I found the most likely answer here.

Unfortunately it's not an easy fix. I'll bring this thread to the attention of DA support; maybe they can figure out how to patch apache.

(Another workaround, more complex, would be only use one apache log file for all domains, and break them out every night during overnight processing, before running Webmin or any other logging service; this is how the old Cobalt Raqs did it.)

Jeff
 
Hello,

We do have a solution which should work:
http://help.directadmin.com/item.php?id=9

The only drawbacks are:

1) Users can no longer see their own error logs.
2) Your main /var/log/httpd/error_log gets big, fairly quickly

What you can also do, is remove the errors logs from all virtual_host file *except* the virtual_host.conf file. So the majority of the domains will still have their error logs, and only subdomains, and https domains/subdomains will be the only thing without error logs.

John
 
Just poking around in proc and found the setting for file handles... it would be interesting to see the output of
Code:
cat /proc/sys/fs/file-nr
This should tell you the number of current file handles, the number of file handles in use and the maximum number of file handles possible.

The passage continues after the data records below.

-- ==== Sys2Proof/Machine/Events.lean ====
section
/-! DEFINITION. What time brings about (R42, R70, R71, R120, R121), and the commands that join operations of several
blocks: a frame for a channel, space in a ready list, samples of the sensors, and commands written to CHAN.CMD and
FLUME.FCMD. -/
namespace Sys2Proof.Machine

open Sys2Proof

/-- COUNT runs: bring-up has started (R42, R455). -/
def Chip.running (c : Chip) : Bool := c.mode != Md.HELD && c.mode != Md.OFF

/-- What the end of a clock cycle brings: an uncorrectable error in an on-chip memory, if one comes, and in every chute what
arrived in the cycle (R307, R308).
[DESIGN CHOICE, log entry 141: safe] -/
def Chip.cycleEnds (c : Chip) : Chip :=
  ({ c with upsets := ((Config.upset c.count).bind upsetOf).toList ++ c.upsets } : Chip).endChuteCycle

/-- COUNT moves on to a later count: ports of the local audio go on with what is due, and a storm ends in HELD. -/
def Chip.advance (n : Nat) (c : Chip) : Chip :=
  let c := (c.setCount n).cycleEnds
  (forRange 24 (fun n c => c.hgRun n) c.settleLocks).stormLimit

/-- SAMPLE_TICK: COUNT moves on to the first count at which MT has its next value (R70).
[DESIGN CHOICE, log entry 4: safe] -/
def Chip.sampleTick (c : Chip) : Chip :=
  if c.running then c.advance (c.countReaching (tickInstant (c.mt + 1))) else c

/-- One cycle of the clock with no command waiting.
[DESIGN CHOICE, log entry 3: safe] -/
def Chip.idleTick (c : Chip) : Chip := if c.running then (c.setCount (c.count + 1)).cycleEnds.stormLimit else c

/-- BLOCK_BOUNDARY: MT mod B is 0 and the block has not been opened: line 1 becomes pending on the control cores (Table
9.13), and each channel's jitter buffer executes one slip (R71, R121).
[DEDUCED, log entry 5: safe] [DEDUCED, log entry 6: safe] [DEDUCED, log entry 109: unsafe] -/
def Chip.blockBoundary (c : Chip) : Chip :=
  let b := c.mt
  if !c.live || b % c.blockB != 0 || c.time.lastBlock == some b then c
  else
    let c := (c.modTime (fun t => { t with lastBlock := some b })).line 1
    c.chans.foldl (fun c p => if p.2.life = 2 ∨ p.2.life = 4 then c.slip p.1 b else c) c

/-- JB_WINDOW_END: MT mod 48,000 is 0: the window of every channel's jitter buffer ends (R120, R122).
[DEDUCED, log entry 5: safe] [DEDUCED, log entry 6: safe] -/
def Chip.windowEnds (c : Chip) : Chip :=
  let m := c.mt
  if !c.live || m % 48000 != 0 || c.time.lastWindow == some m then c
  else c.chans.foldl (fun c p => c.windowEnd p.1) (c.modTime (fun t => { t with lastWindow := some m }))

/-- CHANNEL_INGRESS_FRAME: the oldest frame delivered at port 65 is given to the channel its flow entry names (R27). -/
def Chip.ingressFrame (c : Chip) : Chip :=
  match c.flume.toChan with
  | [] => c
  | d :: rest =>
    let pay := match udpOf d.octets with
      | some (_, o, _, _) => (d.octets.drop (o + 8)).take (be16 d.octets (o + 4) - 8)
      | none => []
    (c.modFlume (fun x => { x with toChan := rest })).ingressRtp d.dest pay (subtickOf d.inTime)

/-- READY_LIST_SPACE: what a cluster's ready list holds back enters in order (R277). -/
def Chip.readySpace (cl : Nat) (c : Chip) : Chip := c.drainHeld cl (c.slots.length + c.cores.length + 5)

/-- CLUSTER_GATE: every cluster that is due is gated (R495).
[DEDUCED, log entry 5: safe] [DEDUCED, log entry 6: safe] -/
def Chip.gateClusters (c : Chip) : Chip := forRange 12 (fun k c => c.clusterGate k) c

/-- HG_BACKOFF_EXPIRY: the frame of every segment whose back-off has ended is attempted again (R392).
[DEDUCED, log entry 5: safe] [DEDUCED, log entry 6: safe] -/
def Chip.backoffsEnd (c : Chip) : Chip := forRange 24 (fun n c => c.backoffExpiry n) c

/-- The trip threshold in eighths of a degree, by the fuse GRADE: 120 degrees for the E grade, else 115 (R499).
[DEDUCED, log entry 84: unsafe] -/
def Chip.tripAt (c : Chip) : Int := if c.fuses 2064 2 = 2 then 960 else 920

/-- SENSOR_SAMPLE under the device's grade (R493, R499). -/
def Chip.sample (temps : List Int) (domains : List Nat) (total : Nat) (c : Chip) : Chip :=
  c.sensorSample c.tripAt temps domains total

/-- A command written to CHAN.CMD: its fields stand in the requester's copy, and it runs (R92). -/
def Chip.chanOp (q : Requester) (op ch : Nat) (go : Chip → Chip) (c : Chip) : Chip :=
  c.access q .chan_CMD 0 0 (fun c => go ((c.putq q F.chan_CMD_OP op).putq q F.chan_CMD_CHANNEL ch))

/-- A command written to FLUME.FCMD: its fields stand in the requester's copy, and it runs (Table 12.13). -/
def Chip.flowOp (q : Requester) (op i : Nat) (go : Chip → Chip) (c : Chip) : Chip :=
  c.access q .flume_FCMD 0 0 (fun c => go ((c.putq q F.flume_FCMD_OP op).putq q F.flume_FCMD_INDEX i))

/-- A write of FAULT.MODEREQ (R478). -/
def Chip.modeOp (q : Requester) (r : Nat) (c : Chip) : Chip :=
  c.access q .fault_MODEREQ 0 0 (fun c => c.modeRequest q r (Chip.modeGo r))

/-- The counter of MAC.STAT whose low register has a companion: octets received, octets sent, and octets of bad frames
sent (R380). -/
def wideCounter (k : Fin 3) : Nat := if k.val = 0 then 21 else if k.val = 1 then 23 else 41

/-- An access of KERF.COEFDATA: a write of the word given, or a read (R147). -/
def Chip.coefData (q : Requester) (w : Option Word) (c : Chip) : Chip :=
  match w with
  | some w => c.access q .kerf_COEFDATA 0 0 (Chip.writeCoef w)
  | none => c.accessRead q .kerf_COEFDATA 0 0 Chip.readCoef

/-- A write of a SHAPER register of the Boom (R353). -/
def Chip.shaperOp (q : Requester) (node : ShaperNode) (w : Word) (c : Chip) : Chip :=
  match node with
  | .port p => c.access q .boom_PORT_SHAPER p.val 0 (Chip.writePortShaper q p.val w)
  | .tenant t => c.access q .boom_TEN_SHAPER t.val 0 (Chip.writeTenShaper q t.val w)
  | .service n => c.access q .boom_SVC_SHAPER n.val 0 (Chip.writeSvcShaper q n.val w)

/-- A write of an output entry (R385). -/
def Chip.outputOp (q : Requester) (e : OutEntry) (w : Word) (c : Chip) : Chip :=
  match e with
  | .tdm u i => c.access q .audioio_TDM_OUT u.val i.val (Chip.writeOut q .audioio_TDM_OUT u.val i.val w)
  | .madi u i => c.access q .audioio_MADI_OUT u.val i.val (Chip.writeOut q .audioio_MADI_OUT u.val i.val w)

end Sys2Proof.Machine
end

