-- ==== Sys2Proof/Certificates/Slice0/Obligations.lean ====
section
/-! DEFINITION. What the provers are asked to prove of the device: statements about every state and every operand, family by
family of the commands. -/
open Sys2Proof Sys2Proof.Machine

/-! ## The queue, the clock and the fuses -/

/-- A step takes the command at the front of the queue and runs it on the state with the queue's rest. -/
def Obligations.StepRunsFrontCommand : Prop :=
  ∀ (c : Instr) (rest : List Instr) (s : State), s.pending = c :: rest → step s = exec c { s with pending := rest }

/-- With no command waiting, one cycle of the clock passes (the model's choice, log entry 3): nothing changes in HELD and
OFF. Otherwise COUNT is one greater, modulo 2^72 (R42); an uncorrectable error may come (log entry 141); and the words that
reached their chutes in the cycle go in, with the deferred settings of empty chutes (R307, R308). A fault storm ends the run
of the device in HELD, where COUNT is 0, 2 ms after it began (R42, R484). -/
def Obligations.EmptyQueueIsOneClockCycle : Prop :=
  ∀ s : State, s.pending = [] →
    let next := (s.chip.count + 1) % 2 ^ 72
    let goesOn : Prop := ∀ a, s.chip.fault.storm = some a → next < a + 2500000
    ∃ t, step s = .next t ∧ t.pending = [] ∧
      (s.chip.running = false → t = s) ∧
      (s.chip.running = true → goesOn →
        t.chip = { s.chip with
          count := next, time := t.chip.time, upsets := t.chip.upsets, chutes := t.chip.chutes, arriving := t.chip.arriving
          pool := t.chip.pool, regs := t.chip.regs } ∧
        (s.chip.count + 1 < 2 ^ 72 → t.chip.time = s.chip.time) ∧ (∀ u, u ∈ s.chip.upsets → u ∈ t.chip.upsets) ∧
        ((∀ a, a ∈ s.chip.arriving → a.now = false) →
          (∀ p, p ∈ s.chip.chutes → s.chip.flag F.chute_C_CFG_PENDING p.1 = false ∨ (s.chip.chute p.1).count ≠ 0) →
          t.chip.chutes = s.chip.chutes ∧ t.chip.arriving = s.chip.arriving ∧ t.chip.pool = s.chip.pool ∧
            t.chip.regs = s.chip.regs)) ∧
      (s.chip.running = true → ∀ a, s.chip.fault.storm = some a → a + 2500000 ≤ next →
        t.chip.count = 0 ∧ t.chip.mode = Md.HELD)

/-- Every command completes on every state and leaves the queue as it is: no command ends a run. What a command of another
kind leaves: COUNT moves with the clock and with HELD alone, what bring-up and the test port hold changes under their own
commands and under those that enter or leave HELD, and a fuse bit is programmed by RELEASE and the test port alone. -/
def Obligations.EveryCommandCompletesFramed : Prop :=
  (∀ (c : Instr) (s : State), Completes c s (fun t => t.pending = s.pending)) ∧
  (∀ (c : Instr) (s t : State), exec c s = .next t →
    (movesCount c = false → t.chip.count = s.chip.count) ∧
    (movesCount c = false → bringsUp c = false → t.chip.boot = s.chip.boot ∧ t.chip.jtag = s.chip.jtag) ∧
    (programsFuses c = false → t.chip.boot.burned = s.chip.boot.burned))

/-- Every step keeps the fuses lawful: a bit programmed since delivery lies in KEYHASH, KEYSET, DBGLOCK or a rollback slot.
A fuse bit that is programmed stays so: no step clears one (R460: it reads as 1 when either of its cells is programmed). -/
def Obligations.StepKeepsFuses : Prop :=
  (∀ s t : State, s.fusesLawful = true → step s = .next t → t.fusesLawful = true) ∧
  (∀ (s t : State) (b : Nat), step s = .next t → s.chip.fuse b = true → t.chip.fuse b = true)

/-- R461: a bit of KEYHASH, KEYSET or DBGLOCK (bits 2136 to 2521) changes by the test port alone, from 0 to 1 and so once,
while KEYSET (bit 2520) is 0; once KEYSET is 1, no step changes one; and while KEYSET is 0 every image is refused with AUTH.
-/
def Obligations.KeyBitsProgrammedOnceByTestPort : Prop :=
  (∀ (s t : State) (b : Nat), step s = .next t → 2136 ≤ b → b ≤ 2521 → t.chip.fuse b ≠ s.chip.fuse b →
    s.chip.fuse b = false ∧ s.chip.fuse 2520 = false ∧
      ∃ rise trst tms tdi rest, s.pending = .jtagTckEdge rise trst tms tdi :: rest) ∧
  (∀ (s t : State) (b : Nat), step s = .next t → s.chip.fuse 2520 = true → 2136 ≤ b → b ≤ 2521 →
    t.chip.fuse b = s.chip.fuse b) ∧
  (∀ (octets : List Octet) (s : State), s.chip.boot.phase = .signature → s.chip.fuse 2520 = false →
    Completes (.signatureBlock octets) s (fun t => t.chip.boot.phase = .reset ∧ t.chip.regs = s.chip.regs ∧
      Cells.find? s.chip.boot.slot t.chip.boot.tries = some ⟨St.AUTH, s.chip.boot.total⟩))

This should be configurable in sysctl.conf, .i.e.
Code:
echo "fs.file-max=103062" >> /etc/sysctl.conf
and modifiable by
Code:
echo "103062" > /proc/sys/fs/file-max
It would also be interesting to see the apache user's ulimit to see if you're hitting the hard or the soft limit for descriptors... It's also possible that apache itself can only use so many descriptors, regardless of the ulimit or the kernel limit.
 
ballyn said:
It's also possible that apache itself can only use so many descriptors, regardless of the ulimit or the kernel limit.
It's possible. But then I'd think that the Apache Organization would write that in their responses and documentation, instead of that it's dependent on ulimit.

Jeff
 
Yes, but I think ulimit relates to the apache user itself, while if there's a per-process limit, the parent apache process could hit that before it hits the ulimit for the user.